March 2019

Table 1: Control satisfaction

Table 2: Document history

1. The purpose of this policy is to define procedures to onboard and offboard users to technical infrastructure in a manner that minimizes the risk of information loss or exposure.
2. This policy applies to all technical infrastructure within the organization.
3. This policy applies to all full-time and part-time employees and contractors.
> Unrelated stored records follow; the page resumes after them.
/-! Decoding: words written out from R60 and R62, one for every command. -/

theorem test_decode_hinib : decodeTableWord 48 0x0000005A0010 = some (.hinib 0x5A) := by decide
theorem test_decode_lonib : decodeTableWord 48 0x0000005AFF11 = some (.lonib 0x5A) := by decide
theorem test_decode_getbit : decodeTableWord 48 0x000000800720 = some (.getbit 0x80 7) := by decide
theorem test_decode_setbit : decodeTableWord 48 0x000000120821 = some (.setbit 0x12 8) := by decide
theorem test_decode_mask : decodeTableWord 48 0x0000005A0F22 = some (.mask 0x5A 0x0F) := by decide
theorem test_decode_or : decodeTableWord 48 0x000000500A23 = some (.or 0x50 0x0A) := by decide
theorem test_decode_shr : decodeTableWord 48 0x000000800724 = some (.shr 0x80 7) := by decide
theorem test_decode_shl : decodeTableWord 48 0x00000001C825 = some (.shl 0x01 200) := by decide
theorem test_decode_hexb : decodeTableWord 48 0x0000009F0030 = some (.hexb 0x9F) := by decide
theorem test_decode_hexenc : decode ⟨0x31, 0, 0, [0x0A, 0xFF]⟩ = .instr (.hexenc [0x0A, 0xFF]) := by decide
theorem test_decode_hexdec : decode ⟨0x32, 0, 0, [0x61, 0x62]⟩ = .instr (.hexdec [0x61, 0x62]) := by decide
theorem test_decode_mfrpack : decode ⟨0x40, 0, 0, [0x45, 0x4C, 0x56]⟩ = .instr (.mfrpack [0x45, 0x4C, 0x56]) := by decide
theorem test_decode_mfrname16 : decodeTableWord 48 0xABCD15960041 = some (.mfrname16 0x1596) := by decide
theorem test_decode_mfrname32 : decodeTableWord 48 0xFFFF15960042 = some (.mfrname32 0xFFFF1596) := by decide
theorem test_decode_extbit : decodeTableWord 48 0x0000007F0043 = some (.extbit 0x7F) := by decide
theorem test_decode_gaps :
    [0x00, 0x12, 0x26, 0x33, 0x44, 0xFF].map (decodeTableWord 48) = List.replicate 6 none := by decide

/-! One step for each command. -/

/-- V-NIB-13. -/
theorem test_hinib : run 0xFFFFFF5A0010 = some ⟨.ok, 0x05, []⟩ := by decide
/-- V-NIB-14. -/
theorem test_lonib : run 0x0000005AFF11 = some ⟨.ok, 0x0A, []⟩ := by decide
/-- V-BIT-1, V-BIT-7. -/
theorem test_getbit : run 0x000000800720 = some ⟨.ok, 1, []⟩ ∧ run 0x0000005A0020 = some ⟨.ok, 0, []⟩ := by decide
/-- V-BIT-14. -/
theorem test_setbit : run 0x0000005A0721 = some ⟨.ok, 0xDA, []⟩ := by decide
/-- V-BIT-8, V-BIT-16: the open values. -/
theorem test_high_positions :
    result (.getbit 0x80 8) = some ⟨.ok, boolWord (Config.built.getBitHigh 0x80 8), []⟩ ∧
      result (.setbit 0x12 8) = some ⟨.ok, (Config.built.setBitHigh 0x12 8).setWidth 32, []⟩ := ⟨rfl, rfl⟩
/-- V-BIT-17. -/
theorem test_mask : run 0x0000005A0F22 = some ⟨.ok, 0x0A, []⟩ := by decide
/-- V-BIT-21. -/
theorem test_or : run 0x000000500A23 = some ⟨.ok, 0x5A, []⟩ := by decide
/-- V-BIT-25. -/
theorem test_shr : run 0x000000800724 = some ⟨.ok, 1, []⟩ := by decide
/-- V-BIT-29. -/
theorem test_shr_width : run 0x000000FF0824 = some ⟨.ok, 0, []⟩ := by decide
/-- V-BIT-34. -/
theorem test_shl : run 0x000000810125 = some ⟨.ok, 2, []⟩ := by decide
/-- V-BIT-37. -/
theorem test_shl_beyond : run 0x00000001C825 = some ⟨.ok, 0, []⟩ := by decide
/-- V-HEX-8. -/
theorem test_hexb : run 0x0000009F0030 = some ⟨.ok, 0, [0x39, 0x46]⟩ := by decide
/-- V-HEX-14. -/
theorem test_hexenc : result (.hexenc [0x00]) = some ⟨.ok, 0, [0x30, 0x30]⟩ := by decide
/-- V-HEX-16. -/
theorem test_hexenc_capacity : refusalOf (reply small (.hexenc [0x0A, 0xFF])) = some .seqTooLong := by decide
/-- V-HEX-21. -/
theorem test_hexdec : result (.hexdec [0x30, 0x61, 0x46, 0x46]) = some ⟨.ok, 0, [0x0A, 0xFF]⟩ := by decide
/-- V-HEX-25, V-HEX-27. -/
theorem test_hexdec_errors :
    result (.hexdec [0x47]) = some ⟨.eHexlen, 0, []⟩ ∧
      faultOf (exec (.hexdec [0x30, 0x78]) State.reset) = some .hexBadChar := by decide
/-- V-MFR-14. -/
theorem test_mfrpack_wraps : result (.mfrpack [0, 0, 0]) = some ⟨.ok, 0xF7C0, []⟩ := by decide
/-- V-MFR-8. -/
theorem test_mfrpack_short : result (.mfrpack [0x41, 0x42]) = some ⟨.eMfrlen, 0, []⟩ := by decide
/-- V-MFR-25. -/
theorem test_mfrname16 : run 0xABCD15960041 = some ⟨.ok, 0, [0x45, 0x4C, 0x56]⟩ := by decide
/-- V-MFR-32. -/
theorem test_mfrname32 : run 0x800004210042 = some ⟨.ok, 0, [0x41, 0x41, 0x41]⟩ := by decide
/-- V-MFR-33. -/
theorem test_extbit : run 0x000000800043 = some ⟨.ok, 1, []⟩ := by decide
/-- V-MFR-34. -/
theorem test_extbit_clear : run 0x0000007F0043 = some ⟨.ok, 0, []⟩ := by decide
/-- V-ENC-2. -/
theorem test_illegal_opcode : run 0x0000005A0112 = some ⟨.eIllop, 0, []⟩ := by decide
/-- V-ENC-7, at `MAX_SEQ = 3`: the refusal comes before the illegal opcode. -/
theorem test_capacity_first : refusalOf (transact small ⟨0, 0, 0, [0, 1, 2, 3]⟩) = some .seqTooLong := by decide

/-! The assembler (R69). -/

theorem test_assemble_bytes : assemble "getbit 0x80, 7".toList = some ⟨0x20, 0x80, 7, []⟩ := by decide
theorem test_assemble_text : assemble "HEXDEC \"ab\"".toList = some ⟨0x32, 0, 0, [0x61, 0x62]⟩ := by decide
theorem test_assemble_list : assemble "HEXENC [10, 0b1000_0000]".toList = some ⟨0x31, 0, 0, [0x0A, 0x80]⟩ := by decide
theorem test_assemble_signed : assemble "MFRNAME16 -1".toList = some ⟨0x41, 0x0000FFFF, 0, []⟩ := by decide
/-- `+5` is an error and `-0` is 0 (log entry 10). -/
theorem test_assemble_signs :
    assemble "MFRNAME16 +5".toList = none ∧ assemble "HINIB -0".toList = some ⟨0x10, 0, 0, []⟩ := by decide
theorem test_assemble_range : assemble "HINIB 256".toList = none := by decide

/-! Witnesses: concrete states and operands that meet the hypotheses of the statements. -/

/-- A request of each opcode: the decoding clauses of the fifteen result statements. -/
theorem witness_opcodes :
    [0x10#8, 0x11#8, 0x20#8, 0x21#8, 0x22#8, 0x23#8, 0x24#8, 0x25#8, 0x30#8, 0x31#8, 0x32#8, 0x40#8, 0x41#8, 0x42#8,
      0x43#8].all (fun o => (Request.mk o 0 0 []).opc == o) = true := by decide

theorem witness_EncodeOfDecodeKeepsReadBits :
    decode ⟨0x31, 7, 9, [1]⟩ = .instr (.hexenc [1]) ∧ readsSeq 0x31 = true := by decide

theorem witness_UnreadFieldsIgnored :
    let w : RequestWord := 0x0000005A0010
    let w' : RequestWord := 0xABCDEF5AFF10
    (Request.ofWord w []).opc = (Request.ofWord w' [1]).opc ∧ w &&& readMask 0x10 = w' &&& readMask 0x10 ∧
      readsSeq 0x10 = false ∧ Config.built.fits 0 = Config.built.fits 1 ∧
      readsSeq (Instr.hinib 0).opcode = false := by decide

theorem witness_AssembledLinesDecode :
    assemble "hinib 0x5a".toList = some hinib5A ∧ "HiNib".toList.map Char.toUpper = "HINIB".toList ∧
      "or".toList.map Char.toUpper = "OR".toList ∧ "hexdec".toList.map Char.toUpper = "HEXDEC".toList ∧
      "mfrname16".toList.map Char.toUpper = "MFRNAME16".toList ∧
      "MfrName32".toList.map Char.toUpper = "MFRNAME32".toList ∧ '"' ∉ "0aFF".toList := by decide

/-- The lines of R69 as the statement about them writes them. -/
theorem test_lineText :
    lineText "MASK".toList (itemsText .hex [0x5A, 15]) = "MASK 0x5a, 0xf".toList ∧
      lineText "HEXENC".toList (listText .bin [2, 128]) = "HEXENC [0b10, 0b10000000]".toList ∧
      lineText "MFRNAME16".toList (literalText .hex (-1)) = "MFRNAME16 -1".toList ∧
      lineText "MFRPACK".toList (quotedText "ELV".toList) = "MFRPACK \"ELV\"".toList := by decide

theorem witness_StepRunsDecodedInstr :
    hinib5A.wellFormed Config.built = true ∧ decode hinib5A = .instr (.hinib 0x5A) ∧
      (busy hinib5A []).incoming = [] ∧ (busy hinib5A [.collect]).incoming = .collect :: [] ∧
      (busy hinib5A [.wait]).incoming = .wait :: [] ∧ (busy hinib5A []).request = some hinib5A := by decide

theorem witness_StepRefinesTransact :
    (busy hinib5A [.collect]).request = some hinib5A ∧ (∃ rest, (busy hinib5A [.collect]).incoming = .collect :: rest) ∧
      (busy ⟨0x12, 0, 0, []⟩ [.wait]).request = some ⟨0x12, 0, 0, []⟩ ∧
      (busy ⟨0x12, 0, 0, []⟩ [.wait]).incoming = .wait :: [] :=
  ⟨rfl, ⟨[], rfl⟩, rfl, rfl⟩

theorem witness_CommandsAreIndependent :
    step (busy hinib5A []) = .next ((busy hinib5A []).complete ⟨.ok, 5, []⟩) ∧ (busy hinib5A []).request = some hinib5A ∧
      (State.mk (some hinib5A) none [hinib5A] [] [⟨.ok, 1, []⟩]).request = some hinib5A := ⟨rfl, rfl, rfl⟩

theorem witness_HostResetCancels : (busy hinib5A [.reset]).incoming = .reset :: [] := rfl

theorem witness_EarlyReadRefused :
    let s : State := ⟨none, none, [], [.collect], []⟩
    s.idle ∧ s.incoming = .collect :: [] := ⟨⟨rfl, rfl, rfl⟩, rfl⟩

theorem witness_HeldResponseWaits :
    (full ⟨.ok, 5, []⟩ []).request = none ∧ (full ⟨.ok, 5, []⟩ []).response = some ⟨.ok, 5, []⟩ ∧
      (full ⟨.ok, 5, []⟩ []).incoming = [] ∧ (full ⟨.ok, 5, []⟩ [.wait]).incoming = .wait :: [] := by decide

theorem witness_CollectDelivers :
    (full ⟨.ok, 5, []⟩ [.collect]).request = none ∧ (full ⟨.ok, 5, []⟩ [.collect]).response = some ⟨.ok, 5, []⟩ ∧
      (full ⟨.ok, 5, []⟩ [.collect]).incoming = .collect :: [] := by decide

theorem witness_PresentedRequestWaits :
    (full ⟨.ok, 5, []⟩ [.command hinib5A]).incoming = .command hinib5A :: [] := rfl

theorem witness_AcceptOnlyWhenIdle :
    step ⟨none, none, [hinib5A], [], []⟩ = .next (busy hinib5A []) ∧ (busy hinib5A []).request = some hinib5A := ⟨rfl, rfl⟩

theorem witness_StepKeepsPortInvariant :
    (busy hinib5A []).Inv Config.built ∧ step (busy hinib5A []) = .next ((busy hinib5A []).complete ⟨.ok, 5, []⟩) :=
  ⟨⟨.inr rfl, by simp [busy], by simp [busy]⟩, rfl⟩

/-- A state that holds and has delivered responses: the invariant is not met by empty ports alone. -/
theorem witness_PortInvariant_full :
    (State.mk none (some ⟨.ok, 5, []⟩) [] [.collect] [⟨.eIllop, 0, []⟩]).Inv Config.built := by
  refine ⟨.inl rfl, ?_, ?_⟩
  · intro r hr
    cases hr
    exact ⟨by simp, by simp, rfl, by decide⟩
  · intro r hr
    cases List.mem_singleton.1 hr
    exact ⟨fun _ => ⟨rfl, rfl⟩, by simp, rfl, by decide⟩

theorem witness_StepKeepsTranscript :
    (busy hinib5A []).oneInHand ∧ (∀ rest, (busy hinib5A []).incoming ≠ .reset :: rest) ∧
      step (busy hinib5A []) = .next ((busy hinib5A []).complete ⟨.ok, 5, []⟩) :=
  ⟨.inr rfl, fun _ => nofun, rfl⟩

theorem witness_SessionDeliversInOrder :
    let s : State := ⟨none, none, [], session [hinib5A, ⟨0x12, 0, 0, []⟩], []⟩
    s.idle ∧ s.incoming = session [hinib5A, ⟨0x12, 0, 0, []⟩] ++ [] ∧
      [hinib5A, ⟨0x12, 0, 0, []⟩].map (transact Config.built) = [⟨.ok, 5, []⟩, ⟨.eIllop, 0, []⟩].map .next :=
  ⟨⟨rfl, rfl, rfl⟩, rfl, rfl⟩
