/-- Every field of a V-word but OP (R62); `fe` is bits 58:55, `sm` is bits 42:38. -/
structure VFields where
  ty : Nat
  d : Nat
  a : Nat
  b : Nat
  c : Nat
  e : Nat
  fe : Nat
  gc : Nat
  gm : Nat
  hint : Nat
  fo : Bool
  lo : Bool
  yld : Bool
  eox : Bool
  sm : Nat
  md : Nat
  imm : BitVec 32
  deriving DecidableEq, Repr

/-- The head word of a base-die request (R336). -/
structure BdHead where
  tag : Nat
  port : Nat
  line : Nat
  deriving DecidableEq, Repr
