-- ==== Sys2Proof/WellFormed.lean ====
section
/-! DEFINITION. Which instructions are legal: every check a decoder makes on an instruction's own fields (R46 to R49,
R52 to R67 and the field rules of each family's table). Checks that read a register, a count or the configuration are made
by the meanings. -/

namespace Sys2Proof

/-- Why a word is no instruction, by name. -/
inductive Reject where
  /-- an unassigned MAJ (R52) -/
  | major
  /-- an unassigned MIN (R46) -/
  | minor
  /-- an unassigned COND (R55) -/
  | cond
  /-- a non-zero bit in a zero field (R4) -/
  | zeroField
  /-- a register field outside its role (R47) -/
  | register
  /-- a field the instruction does not read is not zero, its FE bit among them (R48, R54) -/
  | unread
  /-- a literal outside its range -/
  | literal
  /-- SCOPE 6 or 7, or SCOPE without ORD (R49) -/
  | scope
  /-- an ORD value the family forbids (R302) -/
  | order
  /-- an immediate outside its form -/
  | immediate
  /-- an unassigned CSR number, or a write of a read-only one (R56) -/
  | csr
  /-- a reserved OP (R64) -/
  | vOp
  /-- a TY reserved for the operation (R63) -/
  | vType
  /-- GM 11, or a guard on a word that reads none (R67) -/
  | vGuard
  /-- a MOD bit the operation does not read -/
  | vMod
  /-- a TYPE or byte a packet does not name (R324) -/
  | packet
  /-- a reserved base-die OP carries no request (R336) -/
  | baseDie
  deriving DecidableEq, Repr

/-- The first failing check of a list, in order. -/
def firstFail : List (Bool × Reject) → Option Reject
  | [] => none
  | (true, _) :: l => firstFail l
  | (false, r) :: _ => some r

/-- A scalar field (R47). -/
def isS (n : Nat) : Bool := decide (n < 64)
/-- A token field (R47). -/
def isK (n : Nat) : Bool := decide (n < 32)
/-- A field an operation does not read. -/
def isZ (n : Nat) : Bool := n == 0

/-- ORD and SCOPE (R49). -/
def Ordr.checks (o : Ordr) : List (Bool × Reject) :=
  [(decide (o.scope ≤ 5) && (o.acq || o.rel || o.scope == 0), .scope)]

/-- A CK word's operand. -/
def MemRef.checks (m : MemRef) : List (Bool × Reject) := [(isK m.k && isS m.x, .register)]

/-- A CK word whose K, X and OFF32 carry nothing. -/
def MemRef.zero : MemRef := { k := 0, x := 0, fex := false, off := 0#32 }

/-- A CR word's fields against their roles: `s` scalar, `k` token, `e` first of eight, `w` a destination scalar, `t` a
destination token, `z` unread. A destination has no FE bit. -/
def AluR.roles (o : AluR) (d a b c : Char) : List (Bool × Reject) :=
  let ok (r : Char) (n : Nat) : Bool :=
    if r = 'k' ∨ r = 't' then isK n else if r = 'e' then isS n && n % 8 == 0 else if r = 'z' then isZ n else isS n
  let fe (r : Char) (f : Bool) : Bool := if r = 's' ∨ r = 'k' ∨ r = 'e' then true else !f
  [(ok d o.d && ok a o.a && ok b o.b && ok c o.c, .register), (fe a o.fea && fe b o.feb && fe c o.fec, .unread)]

/-- The numbers `csrr` may read (R56, R125). -/
def csrKnown (n : Nat) : Bool :=
  decide (n ≤ 0x008) || (decide (0x010 ≤ n) && decide (n ≤ 0x015)) || (decide (0x018 ≤ n) && decide (n ≤ 0x01D)) ||
  (decide (0x020 ≤ n) && decide (n ≤ 0x024)) || (decide (0x030 ≤ n) && decide (n ≤ 0x033)) ||
  (decide (0x038 ≤ n) && decide (n ≤ 0x03D))

/-- The numbers `csrw` may write: those whose access is RW or P. -/
def csrWritable (n : Nat) : Bool :=
  csrKnown n && !(decide (n ≤ 1) || (decide (0x021 ≤ n) && decide (n ≤ 0x024)) || decide (0x038 ≤ n))

/-- Whether a condition compares registers (R55). -/
def Cond.compares : Cond → Bool
  | .eq | .ne | .ltS | .geS | .ltN | .geN => true
  | _ => false

/-- The fields of `cset` and `br` (R55). -/
def CmpF.checks (f : CmpF) : List (Bool × Reject) :=
  [(if f.cond.compares then isS f.a && isS f.b else isZ f.a && isZ f.b && !f.fea && !f.feb, .register)]

/-- A Marver memory command (R184): `ar` is A's role, `lim` the bound of a literal A, `cr` whether C is read. -/
def MxMemF.checks (f : MxMemF) (lim : Nat) (lit cr : Bool) : List (Bool × Reject) :=
  [(isS f.d && isS f.b && isK f.k && (if cr then isS f.c else isZ f.c), .register), (decide (f.a < lim), .literal),
   (!(lit && f.fea) && (cr || !f.fec), .unread)] ++ f.ord.checks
1. In order to minimize the risk of information loss or exposure (from both inside and outside the organization), the organization is reliant on the principle of least privilege. Account creation and permission levels are restricted to only the resources absolutely needed to perform each person’s job duties. When a user’s role within the organization changes, those accounts and permission levels are changed/revoked to fit the new role and disabled when the user leaves the organization altogether.

1. During onboarding:
   1. Hiring Manager informs HR upon hire of a new employee.
   2. HR emails IT to inform them of a new hire and their role.
   3. IT creates a checklist of accounts and permission levels needed for that role.
   4. The owner of each resource reviews and approves account creation and the associated permissions.
   5. IT works with the owner of each resource to set up the user.
2. During offboarding:
   1. Hiring Manager notifies HR when an employee has been terminated.
   2. HR sends a weekly email report to IT summarizing list of users terminated and instructs IT to disable their access.
   3. IT terminates access within five business days from receipt of notification.
3. When an employee changes roles within the organization:
   1. Hiring Manager will inform HR of a change in role.
   2. HR and IT will follow the same steps as outlined in the onboarding and offboarding procedures.
4. Review of accounts and permissions:
   1. Each month, IT and HR will review accounts and permission levels for accuracy.